Le navi italiane vengono ispezionate durante le visite periodiche per il rinnovo delle certificazioni. Sono sottoposte a controllo anche le unità che hanno registrato emissioni anomale. Queste segnalazioni possono provenire dai cittadini o dai sistemi di monitoraggio della Capitaneria. Vengono considerati parametri come l'anno di costruzione, il tonnellaggio e la potenza installata.

Verifiche effettuate durante le ispezioni

Ogni ispezione ambientale prevede un numero variabile di controlli, da un minimo di 10-15 a un massimo di 30-40 verifiche distinte. Le aree di controllo principali includono la documentazione, i componenti tecnici e i sistemi EGCS (scrubber).

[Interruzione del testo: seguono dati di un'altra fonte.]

-- ==== Sys2Proof/Machine/IoPath.lean ====
section
/-! DEFINITION. How commands execute: reads from buffer and drives, writes into the buffer, waiting for the media. -/

namespace Sys2Proof.Machine

/-! ### When a command may execute -/

/-- Commands arriving during the drain or the hold of a SOLO activation are held un-executed (R153, R154). -/
def State.activationHold (s : State) : Bool := s.img.act.isSome && !s.paired

/-- In PS2, and while it is entered, host commands are held un-executed (R431, R432). -/
def State.psHold (s : State) : Bool := s.md.ps == 2 || s.md.psIn != 0

/-- The command of a row may execute now: ordered, in a state, neither held nor suspended. -/
def State.ready (a r : Nat) (st : CmdState) (s : State) : Option Cmd :=
  match s.cmd? a r with
  | some c =>
    if c.st == st && c.ordered && c.hostCopy && s.serves && !s.activationHold && !s.cpHalted c && !s.holdUp
        && !(s.psHold && !c.admin) && c.matchAt.isNone then some c
    else none
  | none => none

/-- The volume and array of an I/O command. -/
def State.target (c : Cmd) (s : State) : Option (Volume × Arr) :=
  match s.cmdVol c with
  | some v => (s.arr? v.arr).map fun a => (v, a)
  | none => none

/-- The association has read or written a volume since its handshake (R147). -/
def sawVol (id vol : Nat) (s : State) : State := updAssoc id (fun a => { a with seenVols := (vol :: a.seenVols).eraseDups }) s

/-- End an I/O command with a status that its drive operation or its execution gives (R286). -/
def endIo (c : Cmd) (sc dw0 dw1 : Nat) (more : Bool) (s : State) : State :=
  if sc == scOk then finishVia 2 [c.row, 0, 255, 0, 0, 0] c sc dw0 dw1 more s
  else finishVia 2 [c.row, 0, 255, 2, sc, 0] c sc dw0 dw1 more s

/-! ### Reads -/

/-- The logical blocks that a read or verify covers. -/
def lbasOf (c : Cmd) : List Nat := (List.range c.sqe.nlb).map (· + c.sqe.slba)

/-- Where a logical block of a direct volume lies: row, data strip, drive LBA, byte in the drive block (R174). -/
def Arr.blockAt (a : Arr) (v : Volume) (lba : Nat) : Option (Nat × Nat × Nat × Nat) :=
  (a.locate v.no (lba * v.bs)).map fun x => (x.1, x.2.1, driveLba a.strip x.1 x.2.2, x.2.2 % 4096)

/-- One logical block out of the drive block that holds it (R175). -/
def sliceBlk (v : Volume) (off : Nat) (b : Blk) : Blk :=
  if v.b512 then { data := b.data / 256 ^ off % 256 ^ 512, pi := 0 } else b

/-- The readable copy of a mirror strip with fewest outstanding drive commands, the lower position on a tie (R172). -/
def State.pickCopy (a : Arr) (ps : List Nat) (s : State) : Option Nat :=
  ps.foldl (fun best p => match best with
    | none => some p
    | some q => if s.outstanding (a.bayOf p) < s.outstanding (a.bayOf q) then some p else best) none

/-- The drive blocks (position, LBA) that reconstruct data strip i of row r at a drive LBA without those in `bad`: another
copy, or the other data strips and as many parity strips as data strips are missing (R191); none when too few are left. -/
def State.reconBlocks (a : Arr) (r i dl : Nat) (bad : List (Nat × Nat)) (s : State) : Option (List (Nat × Nat)) :=
  let pick := fun (ok : Nat → Bool) =>
    if parityStrips a.layout == 0 then (s.pickCopy a ((a.stripPos r i).filter ok)).map fun p => [(p, dl)]
    else
      let data := ((List.range a.d).filter (· != i)).map (dataPos (parityStrips a.layout) a.n r)
      let good := data.filter ok
      let par := ((List.range (parityStrips a.layout)).map (parityPos (parityStrips a.layout) a.n r)).filter ok
      let miss := a.d - good.length
      if par.length < miss then none else some ((good ++ par.take miss).map fun p => (p, dl))
  match pick fun p => a.readable p r && !bad.contains (p, dl) && !s.away (a.bayOf p) with
  | some l => some l
  | none => pick fun p => a.readable p r && !bad.contains (p, dl)
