-- ==== Sys2Proof/Machine/Packed.lean ====
section
/-! DEFINITION. Packed volumes: skeins, row assemblies, commits, the map journal, checkpoints, frogging (chapter 06). -/

namespace Sys2Proof.Machine

/-- First granule of the trailer and index area of a skein (R207). -/
def payloadEnd : Nat := 1044480

/-- Payload granules of a skein (R207). -/
def skeinPayload : Nat := 1044479

/-- Granules that a compressed chunk of a stream length takes: 16 for a raw chunk (R213). -/
def chunkGranules (prot : Bool) (streamLen : Nat) : Nat := min 16 (ceilDiv ((if prot then 304 else 48) + streamLen) 4096)

/-- The row of a granule within its array (R207). -/
def Arr.granRow (a : Arr) (x g : Nat) : Nat := (a.locateGran x g).1

/-- The first granule of the row after that of granule g (R224). -/
def Arr.nextRowGran (a : Arr) (g : Nat) : Nat := (g * 4096 / a.width + 1) * (a.width / 4096)

/-- Update one extent of an array. -/
def updExt (arr x : Nat) (f : Ext → Ext) (s : State) : State := updArr arr (fun a => { a with ext := a.ext.modify x f }) s

/-! ### Map journal and checkpoints (R220, R249, R250) -/

/-- Groups of at most 169 records, with fuel (R249). -/
def inBlocks {α : Type} : Nat → List α → List (List α)
  | 0, _ => []
  | n + 1, l => if l.isEmpty then [] else l.take 169 :: inBlocks n (l.drop 169)

/-- One journal block is written to every live keeper and the vault; answers with the drive commands queued (R249). -/
def journalBlock (arr : Nat) (s : State) (recs : List JRec) : State :=
  match s.arr? arr with
  | none => s
  | some a =>
    let q := a.jSeq
    let ids := (List.range a.liveBays.length).map (· + s.io.nextDc)
    a.liveBays.foldl (fun st b => issueTagged b 6 .write (262144 + q % 262144) 1 (.journal arr q) [byteBlk (journalBytes q recs)] [reservedTag a] st)
      (updArr arr (fun x => { x with
                                    jSeq := q + 1, jRecs := x.jRecs ++ recs.map fun r => { r with blk := q },
                                    jWait := x.jWait ++ ids }) s)

/-- Journal records are written in stitch order (R220, R249). -/
def journal (arr : Nat) (recs : List JRec) (s : State) : State := (inBlocks recs.length recs).foldl (journalBlock arr) s

/-- Cached pages of an array's volumes. -/
def State.arrPages (arr : Nat) (s : State) : List MapPage := s.io.pages.filter fun p => s.arrOf p.vol == arr

/-- A checkpoint begins: a kind 2 record, then every map page changed before it is written (R220, R250). -/
def startCheckpoint (arr : Nat) (s : State) : State :=
  match s.arr? arr with
  | none => s
  | some a =>
    if a.ckptRun.isSome then s
    else
      let n := a.ckpt + 1
      let s1 := journal arr [{ kind := 2, value := n }] (updArr arr (fun x => { x with ckptRun := some a.jSeq, ckptAt := s.now }) s)
      let pages := (s1.arrPages arr).filter (·.dirty)
      let s2 := s1.onIo fun i => { i with pages := updWhere (fun p => p.dirty && s1.arrOf p.vol == arr) (fun p => { p with ck := true }) i.pages }
      let one := fun (st : State) (p : MapPage) => match a.locateMap p.vol p.page with
        | none => st
        | some (r, i, o) =>
          let ps := a.stripPos r i ++ (List.range (parityStrips a.layout)).map (parityPos (parityStrips a.layout) a.n r)
          let regs := (a.rowRegions r)
          let page := ((s1.vol? p.vol).elim [] fun v => [byteBlk (mapPage v p.page)])
          (ps.filter a.writable).foldl (fun t q => issueTagged (a.bayOf q) 6 .write (driveLba a.strip r o) 1 (.metaData arr)
              (if (a.parityAt q r).isSome then [] else page) [a.rowTag q r] t)
            (updArr arr (fun x => { x with bits := (x.bits ++ regs).eraseDups }) st)
      issueStitch 11 arr 0 0 [n, 0] (pages.foldl one s2)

Vengono esaminati certificati come l'IAPP (Certificato Internazionale per la Prevenzione dell'Inquinamento Atmosferico) e l'EIAPP (Certificato Europeo per la Prevenzione dell'Inquinamento Atmosferico).

Si controllano anche i fascicoli tecnici, i registri di utilizzo e le ricevute di consegna del combustibile. Vengono verificate le procedure di cambio combustibile e la marcatura IMO dei componenti. L'analisi dei parametri di funzionamento e la presenza di pezzi di ricambio a bordo sono anch'esse parte integrante delle verifiche.

Misure in caso di non conformità

In presenza di deficienze o dubbi sulla conformità, l'ispezione diventa più dettagliata. Le verifiche tecniche possono includere lo smontaggio di pompe e iniettori. Si può arrivare all'apertura dei carter dei motori per controllare la marcatura di bielle, pistoni e alberi a camme. Anche i settaggi di funzionamento vengono attentamente valutati.

In caso di esito negativo, le misure adottate variano. Possono includere prescrizioni scritte, sanzioni amministrative, o il fermo di specifici motori o impianti. Nei casi più gravi, si può arrivare al fermo della nave fino alla risoluzione delle criticità. Nei casi più gravi, si procede con la comunicazione all'Autorità giudiziaria.

Il Genoa Blue Agreement

Il Genoa Blue Agreement è un accordo volontario sottoscritto dal cluster marittimo genovese. Rinnovato per la terza volta nel 2023, coinvolge compagnie di navigazione, armatori e operatori portuali. L'obiettivo era rendere l'area entro le 3 miglia nautiche dal porto di Genova simile a una zona SECA, con combustibili a basso tenore di zolfo.

Le navi aderenti si impegnano a utilizzare combustibili con un massimo dello 0,10% di zolfo. Questo impegno inizia già all'ingresso nello schema di separazione del traffico (VTS). L'accordo include anche navi con scrubber, alimentate a GNL o con combustibili alternativi. Con l'entrata in vigore della SECA Mediterraneo nel maggio 2025, l'obbligo normativo si allinea ai livelli previsti dall'accordo.